--- What you have to do ---
In the listing below, locate the line that contains "cfg5 with host" and the line that contains "sink6After.sink.wdDeadline = 12". Restate word for word those two lines and every line between them, and nothing else.

--- Data to process ---
-- ==== Sys2Proof/Machine/Geometry.lean ====
section
/-! DEFINITION. What follows from a configuration: the sink's geometry (48_sink.md R534), table look-ups, and the
construction checks (60_exceptions.md R600). -/

namespace Sys2Proof.Machine

/-- `C = floor(SINK_SECONDS · SR)` frames (R534). -/
def capacity (c : Cfg) : Int := (c.sinkSeconds * (c.sampleRate : Rat)).floor
/-- `HWM = floor(HIGH_WM_FRAC · C)` (R534). -/
def highWm (c : Cfg) : Int := (c.highWmFrac * (capacity c : Rat)).floor
/-- `LWM = floor(LOW_WM_FRAC · C)` (R534). -/
def lowWm (c : Cfg) : Int := (c.lowWmFrac * (capacity c : Rat)).floor

/-- The noise period table the region selects (R22, R371). -/
def noiseTable (c : Cfg) : List Nat :=
  match c.region with
  | .ntsc => c.noiseNtsc
  | .pal => c.noisePal

/-- `NOISE_PERIOD_TABLE[REGION][rate]`, the reload of a 12-bit divider (R371, R33). -/
def noisePeriodOf (c : Cfg) (rate : BitVec 4) : BitVec 12 :=
  BitVec.ofNat 12 ((noiseTable c).getD rate.toNat 0)
/-- `LENGTH_TABLE[idx]` (R252). -/
def lengthOf (c : Cfg) (idx : BitVec 5) : BitVec 8 :=
  BitVec.ofNat 8 (c.lengthTable.getD idx.toNat 0)
/-- `DUTY_TABLE[duty][phase]` (R281). -/
def dutyOf (c : Cfg) (duty : BitVec 2) (phase : BitVec 3) : Nat :=
  (c.dutyTable.getD duty.toNat []).getD phase.toNat 0
/-- `TRI_TABLE[phase]` (R331). -/
def triOf (c : Cfg) (phase : BitVec 5) : Nat := c.triTable.getD phase.toNat 0

/-- A strictly increasing list. -/
def strictlyIncreasing : List Nat → Bool
  | [] => true
  | [_] => true
  | x :: y :: t => decide (x < y) && strictlyIncreasing (y :: t)

/-- `FRAME_STEPS` is four strictly increasing values in `[1, FRAME_PERIOD]` and `HALF_STEPS ⊆ FRAME_STEPS` (R600). -/
def frameStepsOk (c : Cfg) : Bool :=
  c.frameSteps.length == 4 && strictlyIncreasing c.frameSteps
    && c.frameSteps.all (fun n => decide (1 ≤ n) && decide (n ≤ c.framePeriod))
    && c.halfSteps.all (fun n => c.frameSteps.contains n)

/-- `C ≥ 1` and `0 ≤ LWM < HWM ≤ C` (R534, R600). -/
def sinkGeometryOk (c : Cfg) : Bool :=
  decide (1 ≤ capacity c) && decide (0 ≤ lowWm c) && decide (lowWm c < highWm c)
    && decide (highWm c ≤ capacity c)

/-- No condition of R600's row 2, `ConfigBadParam`, holds. -/
def paramsOk (c : Cfg) : Bool :=
  decide (1 ≤ c.radius) && decide (2 ≤ c.phaseCount) && decide (0 < c.sampleRate) && decide (0 < c.clockHz)
    && frameStepsOk c && sinkGeometryOk c && decide (0 ≤ c.underrunGrace)
    && (c.noiseNtsc ++ c.noisePal).all (fun n => decide (n ≤ 4095))

/-- The supplied kernel, if any, has `Pc/2 + 1` rows of `2r` entries (47_resampler.md R482; log entry 18). -/
def kernelShapeOk (c : Cfg) : Bool :=
  match c.kernel with
  | none => true
  | some rows =>
    decide ((rows.length : Int) = c.phaseCount / 2 + 1)
      && rows.all (fun row => decide ((row.length : Int) = 2 * c.radius))

/-- No condition of R600's row 3, `ConfigNonRectangular`, holds. -/
def shapesOk (c : Cfg) : Bool :=
  kernelShapeOk c
    && c.lengthTable.length == 32 && c.lengthTable.all (fun n => decide (n ≤ 254))
    && c.dutyTable.length == 4
    && c.dutyTable.all (fun row => row.length == 8 && row.all (fun n => decide (n ≤ 1)))
    && c.triTable.length == 32 && c.triTable.all (fun n => decide (n ≤ 15))
    && c.noiseNtsc.length == 16 && c.noisePal.length == 16

/-- The construction checks, in the order of R600: the first condition that holds, or `none`. -/
def checkCfg (c : Cfg) : Option Condition :=
  if c.phaseCount % 2 ≠ 0 then some .configOddPhaseCount
  else if !paramsOk c then some .configBadParam
  else if !shapesOk c then some .configNonRectangular
  else none

/-- The code of a condition (R600, R603, R604, R605). -/
def conditionCode : Condition → Byte
  | .configOddPhaseCount => 0x01#8
  | .configNonRectangular => 0x02#8
  | .configBadParam => 0x03#8
  | .lateEvent => 0x10#8
  | .underrun => 0x11#8
  | .reservedCommand => 0x20#8

end Sys2Proof.Machine
end

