/-! ## The commands, on the vectors of sections 1 to 6 -/

theorem test_wrP1Ctrl : (after (.wrP1Ctrl 0x98#8) State.reset).p1.duty = 2#2
    ∧ (after (.wrP1Ctrl 0x98#8) State.reset).p1.env = { Envelope.zero with isConst := true, vol := 8#4 } := by decide
/-- Two writes at one time append two events of that time (section 1.4). -/
theorem test_wrP1Ctrl_same_time :
    (after (.wrP1Ctrl 0x90#8) (after (.wrP1Ctrl 0x9F#8)
        { at_ 8226 with p1 := sounding, lastAmp := 799 / 9300 })).events
      = [⟨8226 / 1789773, 7191 / 48140⟩, ⟨8226 / 1789773, 0⟩] := by decide +kernel
theorem test_wrP1Sweep : (after (.wrP1Sweep 0x7F#8) State.reset).p1.sw = ⟨false, 7#3, true, 7#3, true, 0#3⟩ := by decide
theorem test_wrP1Lo : (after (.wrP1Lo 0xFD#8) { State.reset with p1 := { sounding with silenced := true } }).p1
    = { sounding with period := 0x1FD#11 } := by decide
theorem test_wrP1Hi : (after (.wrP1Hi 0x09#8) State.reset).p1
    = { Pulse.zero true with
        period := 0x100#11
        env := { Envelope.zero with start := true }
        len := { Length.zero with pending := true, index := 1#5 } } := by decide
theorem test_wrP1Hi_halted :
    (after (.wrP1Hi 0x0F#8) { State.reset with p1 := { sounding with env := { Envelope.zero with loop := true } } }).p1
      = { sounding with
          period := 0x700#11
          phase := 0#3
          env := { Envelope.zero with loop := true, start := true } } := by decide
theorem test_wrP2Ctrl : (after (.wrP2Ctrl 0xFF#8) State.reset).p2.duty = 3#2
    ∧ (after (.wrP2Ctrl 0xFF#8) State.reset).p2.env = ⟨false, true, true, 15#4, 0#4, 0#4⟩ := by decide
theorem test_wrP2Sweep : (after (.wrP2Sweep 0x89#8) { State.reset with p2 := { Pulse.zero false with silenced := true } }).p2
    = { Pulse.zero false with sw := ⟨true, 0#3, true, 1#3, true, 0#3⟩, silenced := true } := by decide
theorem test_wrP2Lo : (after (.wrP2Lo 0x08#8) State.reset).p2.period = 8#11 := by decide
theorem test_wrP2Hi : (after (.wrP2Hi 0x08#8) State.reset).p2.len = ⟨0#8, false, true, 1#5⟩
    ∧ (after (.wrP2Hi 0x08#8) State.reset).p2.env.start = true := by decide
theorem test_wrTriLinear : (after (.wrTriLinear 0x81#8) State.reset).tri.control = true
    ∧ (after (.wrTriLinear 0x81#8) State.reset).tri.lin = ⟨1#7, 0#7, true⟩ := by decide
/-- Section 4: `$4009` is stored, no event. -/
theorem test_wrTriUnused : (after (.wrTriUnused 0xFF#8) State.reset).reg = [(0x4009, 0xFF#8)]
    ∧ (after (.wrTriUnused 0xFF#8) State.reset).events = [] := by decide +kernel
theorem test_wrTriLo : (after (.wrTriLo 0x03#8) State.reset).tri.period = 3#11 := by decide
theorem test_wrTriHi :
    (after (.wrTriHi 0x08#8) { State.reset with tri := { Triangle.zero with phase := 4#5, lin := ⟨5#7, 0#7, true⟩ } }).tri
      = { Triangle.zero with phase := 4#5, lin := ⟨5#7, 0#7, true⟩, len := ⟨0#8, false, true, 1#5⟩ } := by decide
theorem test_wrNoiCtrl : (after (.wrNoiCtrl 0x1F#8) State.reset).noise.env = ⟨false, false, true, 15#4, 0#4, 0#4⟩ := by decide
theorem test_wrNoiUnused : (after (.wrNoiUnused 0x12#8) State.reset).reg = [(0x400D, 0x12#8)] := by decide
theorem test_wrNoiPeriod : (after (.wrNoiPeriod 0x0F#8) State.reset).noise.period = 4068#12
    ∧ (after (.wrNoiPeriod 0x0F#8) (State.ofCfg (defaultCfg .pal))).noise.period = 3778#12 := by decide
theorem test_wrNoiPeriod_short : (after (.wrNoiPeriod 0x80#8) State.reset).noise.short = true
    ∧ (after (.wrNoiPeriod 0x80#8) State.reset).noise.period = 4#12 := by decide
theorem test_wrNoiLen : (after (.wrNoiLen 0x08#8) State.reset).noise
    = { Noise.zero with len := ⟨0#8, false, true, 1#5⟩, env := { Envelope.zero with start := true } } := by decide
theorem test_wrDmc0 : (after (.wrDmc0 0xA5#8) State.reset).reg = [(0x4010, 0xA5#8)] := by decide
theorem test_wrDmc1 : (after (.wrDmc1 0x7F#8) State.reset).reg = [(0x4011, 0x7F#8)] := by decide
theorem test_wrDmc2 : (after (.wrDmc2 0x01#8) State.reset).reg = [(0x4012, 0x01#8)] := by decide
theorem test_wrDmc3 : (after (.wrDmc3 0x02#8) State.reset).reg = [(0x4013, 0x02#8)] := by decide
/-- Section 0 S1: clearing the bit of a sounding channel appends a silent event in the same command. -/
theorem test_wrStatus_silences :
    (after (.wrStatus 0x00#8) { at_ 8226 with p1 := sounding, lastAmp := 799 / 9300 }).events = [⟨8226 / 1789773, 0⟩]
      ∧ (after (.wrStatus 0x00#8) { at_ 8226 with p1 := sounding }).p1.len = ⟨0#8, false, false, 0#5⟩ := by decide +kernel
theorem test_wrStatus_enables : (after (.wrStatus 0x05#8) State.reset).p1.len.enabled = true
    ∧ (after (.wrStatus 0x05#8) State.reset).p2.len.enabled = false
    ∧ (after (.wrStatus 0x05#8) State.reset).tri.len.enabled = true
    ∧ (after (.wrStatus 0x05#8) State.reset).noise.len.enabled = false := by decide
/-- Section 2: `$4017` is stored, the sequencer is unchanged. -/
theorem test_wrFrame : (after (.wrFrame 0xC0#8) (at_ 100)).fs = 100
    ∧ (after (.wrFrame 0xC0#8) (at_ 100)).reg = [(0x4017, 0xC0#8)] := by decide
theorem test_wrNonapu : after (.wrNonapu 0x4016#16 0x01#8) State.reset = State.reset := by decide +kernel
/-- Program N: `RD` returns the byte last written, `$00` where none was. -/
theorem test_rd : (after (.rd 0x4009#16) (after (.rd 0x4017#16) (after (.wrFrame 0xC0#8) State.reset))).host.trace
    = [.readByte 0x4017#16 0xC0#8, .readByte 0x4009#16 0x00#8] := by decide
/-- Section 2: no timer clock at tick 1, the first at tick 2 (the triangle's period-0 timer advances its phase). -/
theorem test_tick_timers : (after .tick State.reset).tri.phase = 0#5 ∧ (after .tick (at_ 1)).tri.phase = 1#5 := by decide
/-- Sections 1.3 and 2: at the half frame `T = 14913` `LenClock` runs before `LenLoad`; period 0 silences; then the wrap. -/
theorem test_tick_half_frame :
    (after .tick { at_ 14912 with p1 := { Pulse.zero true with len := ⟨7#8, true, true, 1#5⟩ } }).p1.len = ⟨254#8, true, false, 1#5⟩
      ∧ (after .tick (at_ 14912)).p1.silenced = true ∧ (after .tick (at_ 7456)).p1.silenced = false
      ∧ (after .tick (at_ 29828)).fs = 29829 ∧ (after .tick (at_ 29829)).fs = 0 := by decide +kernel
/-- Section 4: `DRAIN` from reset, and again. -/
theorem test_drain : (after .drain State.reset).host.lastDrain = [⟨0, 0⟩]
    ∧ (after .drain (after .drain State.reset)).host.lastDrain = [⟨0, 0⟩]
    ∧ (after .drain (at_ 100)).host.lastDrain = [⟨100 / 1789773, 0⟩] := by decide +kernel
/-- Section 5.3 vector 4: a late event becomes one weight at the horizon, and is counted. -/
theorem test_push_late :
    (after .push { State.ofCfg cfg5 with rs := ⟨6, one, 1, []⟩, host := ⟨[], .events [⟨3 / 2, 0⟩], [], [], [], 0⟩ }).rs
        = ⟨6, one, 0, [[(6, Sample.ofRat (-1))]]⟩
      ∧ (after .push { State.ofCfg cfg5 with rs := ⟨6, one, 1, []⟩, host := ⟨[], .events [⟨3 / 2, 0⟩], [], [], [], 0⟩ }).diag.late = 1 := by
  decide +kernel
/-- Section 5.3 vector 3: the window of an event is folded to the horizon. -/
theorem test_push_folds :
    ((after .push { State.ofCfg cfg5 with rs := ⟨6, one, 1 / 2, []⟩, host := ⟨[], .events [⟨7 / 4, 1⟩], [], [], [], 0⟩ }).rs.pend.map
      (fun l => l.map Prod.fst)) = [[6, 6, 7, 8]] := by decide +kernel
/-- R143: a list given beside PUSH is used once and leaves the latch; beside TICK it does nothing. -/
theorem test_step_operand :
    (stepped (withTurns [.command 0x40000000#32 (.events [⟨1, 1 / 2⟩])])).rs.baseline = 1 / 2
      ∧ (stepped (withTurns [.command 0x40000000#32 (.events [⟨1, 1 / 2⟩])])).host = ⟨[], .latched, [], [], [], 0⟩
      ∧ (stepped (withTurns [.command 0x20000000#32 (.events [⟨1, 1 / 2⟩])])).host = ⟨[], .latched, [], [], [], 0⟩
      ∧ (stepped (withTurns [.command 0x60000000#32 (.samples [.given 0])])).sink.completed = [⟨0, .completed 1⟩]
      ∧ slotRead (stepped (withTurns [.command 0x60000000#32 (.samples [.given 0])])).sink.buf 0 = ⟨.given 0, .given 0⟩ := by
  decide +kernel
/-- Section 5.3 vectors 2 and 7: `E = 6` at time 2, with a last sample of exactly the baseline; nothing at time 0. -/
theorem test_render :
    (after .render { after .push { State.ofCfg cfg5 with host := ⟨[], .latched, [⟨1, 1 / 2⟩], [], [], 0⟩ } with cyc := 2 }).rs
        = ⟨6, Sample.ofRat (1 / 2), 1 / 2, []⟩
      ∧ (after .render (State.ofCfg cfg5)).host.lastRender = [] := by decide +kernel
/-- Section 6, row 1. -/
theorem test_sinkw : sink6After.sink.w = 12 ∧ sink6After.sink.queue = [⟨0, 20, List.replicate 8 one, 12⟩]
    ∧ sink6After.sink.wdArmed = true ∧ sink6After.sink.wdDeadline = 12
    ∧ slotRead sink6After.sink.buf 11 = ⟨one, one⟩ ∧ slotRead sink6After.sink.buf 12 = silence := by decide +kernel
/-- Section 6: an empty write completes at once and does not arm the watchdog. -/
theorem test_sinkw_empty : (after .sinkw (sink6 0)).sink.completed = [⟨0, .completed 0⟩]
    ∧ (after .sinkw (sink6 0)).sink.wdArmed = false := by decide +kernel
/-- Section 6: `DEVADV #2` returns the first two frames; `DEVADV #0` nothing. -/
theorem test_devadv :
    (after (.devadv 2#24) sink6After).host.trace.getLast? = some (.played [⟨one, one⟩, ⟨one, one⟩])
      ∧ (after (.devadv 2#24) sink6After).sink.p = 2
      ∧ (after (.devadv 0#24) sink6After).host.trace.getLast? = some (.played []) := by decide +kernel
/-- Section 6: `STOP` aborts the queue. -/
theorem test_stop : (after .stop sink6After).sink.completed = [⟨0, .aborted 12⟩] ∧ (after .stop sink6After).sink.w = 0
    ∧ (after .stop sink6After).sink.buf = [] ∧ (after .stop sink6After).sink.wdArmed = false := by decide +kernel
/-- Section 6, rows 2 and 3: after `DEVADV #8` a `RETRY` commits the 8 samples left. -/
theorem test_retry :
    (stepped ((after (.devadv 8#24) sink6After).withHost { State.reset.host with turns := [.retry] })).sink.w = 20
      ∧ (stepped ((after (.devadv 8#24) sink6After).withHost { State.reset.host with turns := [.retry] })).sink.completed
          = [⟨0, .completed 20⟩] := by decide +kernel
/-- Section 6: an enabled `UNDERRUN` clears the buffer and counts; a disabled one passes. -/
theorem test_underrun :
    (stepped ((after (.devadv 12#24) sink6After).withHost { State.reset.host with turns := [.underrun] })).diag.underrun = 1
      ∧ (stepped (sink6After.withHost { State.reset.host with turns := [.underrun] })).diag.underrun = 0 := by decide +kernel
/-- Section 7: the construction checks, with their order. -/
theorem test_construct :
    checkCfg cfg7 = none ∧ checkCfg { cfg7 with phaseCount := 1 } = some .configOddPhaseCount
      ∧ checkCfg { cfg7 with phaseCount := 3, radius := 0 } = some .configOddPhaseCount
      ∧ checkCfg { cfg7 with phaseCount := 0 } = some .configBadParam
      ∧ checkCfg { cfg7 with sinkSeconds := 1 / 88200 } = some .configBadParam
      ∧ checkCfg { cfg7 with highWmFrac := 1 / 4, lowWmFrac := 1 / 2 } = some .configBadParam
      ∧ checkCfg { cfg7 with frameSteps := [7457, 7457, 22371, 29829] } = some .configBadParam
      ∧ checkCfg { cfg7 with kernel := some [[0, 0, 1, 0], [0, 0, 1, 0]] } = some .configNonRectangular
      ∧ checkCfg { cfg7 with lengthTable := lengthTable.drop 1 } = some .configNonRectangular := by decide +kernel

--- Exercise solution ---
    (after .render { after .push { State.ofCfg cfg5 with host := ⟨[], .latched, [⟨1, 1 / 2⟩], [], [], 0⟩ } with cyc := 2 }).rs
        = ⟨6, Sample.ofRat (1 / 2), 1 / 2, []⟩
      ∧ (after .render (State.ofCfg cfg5)).host.lastRender = [] := by decide +kernel
/-- Section 6, row 1. -/
theorem test_sinkw : sink6After.sink.w = 12 ∧ sink6After.sink.queue = [⟨0, 20, List.replicate 8 one, 12⟩]
    ∧ sink6After.sink.wdArmed = true ∧ sink6After.sink.wdDeadline = 12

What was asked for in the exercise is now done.